Aim of the task:
Looking at the data below, count the lines that contain the string "Prefix". Write only the total.

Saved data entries
-- ==== Sys2Proof/Decode.lean ====
section
/-! DEFINITION. Decoding of parcels (R203-R214, R220-R222, R496-R498), and after it the encoder. -/

namespace Sys2Proof

/-- What decoding a list of parcels gives: an instruction and its length in parcels; a trap with its cause and the number of
the parcel that it names (R496); or that another parcel must be fetched first. -/
inductive Decoded where
  | ok (i : Instr) (n : Nat)
  | trap (cause idx : Nat)
  | more
  deriving DecidableEq, Repr

/-- Cause ILLOP (R495). -/
def causeIllop : Nat := 0x01
/-- Cause ILLPFX (R495). -/
def causeIllpfx : Nat := 0x02
/-- Cause ILLFLD (R495). -/
def causeIllfld : Nat := 0x03

/-- The fields of a base parcel in format RR (R205). -/
def RR.ofBits (px : List Prefix) (w : BitVec 9) : RR :=
  ⟨px, w.extractLsb' 5 4, w.extractLsb' 1 4, w.extractLsb' 0 1⟩
/-- The fields of a base parcel in format RI (R205). -/
def RI.ofBits (px : List Prefix) (w : BitVec 9) : RI := ⟨px, w.extractLsb' 5 4, w.extractLsb' 0 5⟩
/-- The field of a base parcel in format B or Z (R205). -/
def Z9.ofBits (px : List Prefix) (w : BitVec 9) : Z9 := ⟨px, w⟩
/-- The fields of an operand parcel in format XA (R206). -/
def XA.ofBits (px : List Prefix) (w : Parcel) : XA :=
  ⟨px, w.extractLsb' 12 4, w.extractLsb' 8 4, w.extractLsb' 4 4, w.extractLsb' 0 4⟩
/-- The fields of an operand parcel in format XR (R206). -/
def XR.ofBits (px : List Prefix) (w : Parcel) : XR :=
  ⟨px, w.extractLsb' 12 4, w.extractLsb' 8 4, w.extractLsb' 4 4, w.extractLsb' 1 3, w.extractLsb' 0 1⟩
/-- The fields of an operand parcel in format XB (R206). -/
def XB.ofBits (px : List Prefix) (w : Parcel) : XB := ⟨px, w.extractLsb' 12 4, w.extractLsb' 0 12⟩

/-- How a row of an opcode map makes its instruction: its format and its constructor. -/
inductive RowForm where
  | rr (mk : RR → Instr)
  | ri (mk : RI → Instr)
  | z9 (mk : Z9 → Instr)
  | xa (mk : XA → Instr)
  | xr (mk : XR → Instr)
  | xb (mk : XB → Instr)

/-- A row of an opcode map: the opcode and the form. -/
structure Row where
  op : Nat
  form : RowForm

/-- The instruction of a row, its chain and the bits of its last parcel (the low 9 bits on page 0). -/
def RowForm.make (r : RowForm) (px : List Prefix) (w : Parcel) : Instr :=
  match r with
  | .rr mk => mk (RR.ofBits px (w.extractLsb' 0 9))
  | .ri mk => mk (RI.ofBits px (w.extractLsb' 0 9))
  | .z9 mk => mk (Z9.ofBits px (w.extractLsb' 0 9))
  | .xa mk => mk (XA.ofBits px w)
  | .xr mk => mk (XR.ofBits px w)
  | .xb mk => mk (XB.ofBits px w)

/-- The five forms of MOV: PXR rc 3 and 2 name the loop and mask registers, and f gives the direction (R239). -/
def movForm (x : RR) : Instr :=
  match pxrOf x.px with
  | some (_, 3, _) => if x.f = 0 then .movToLoop x else .movFromLoop x
  | some (_, 2, _) => if x.f = 0 then .movToMask x else .movFromMask x
  | _ => .mov x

Output of the exercise:
7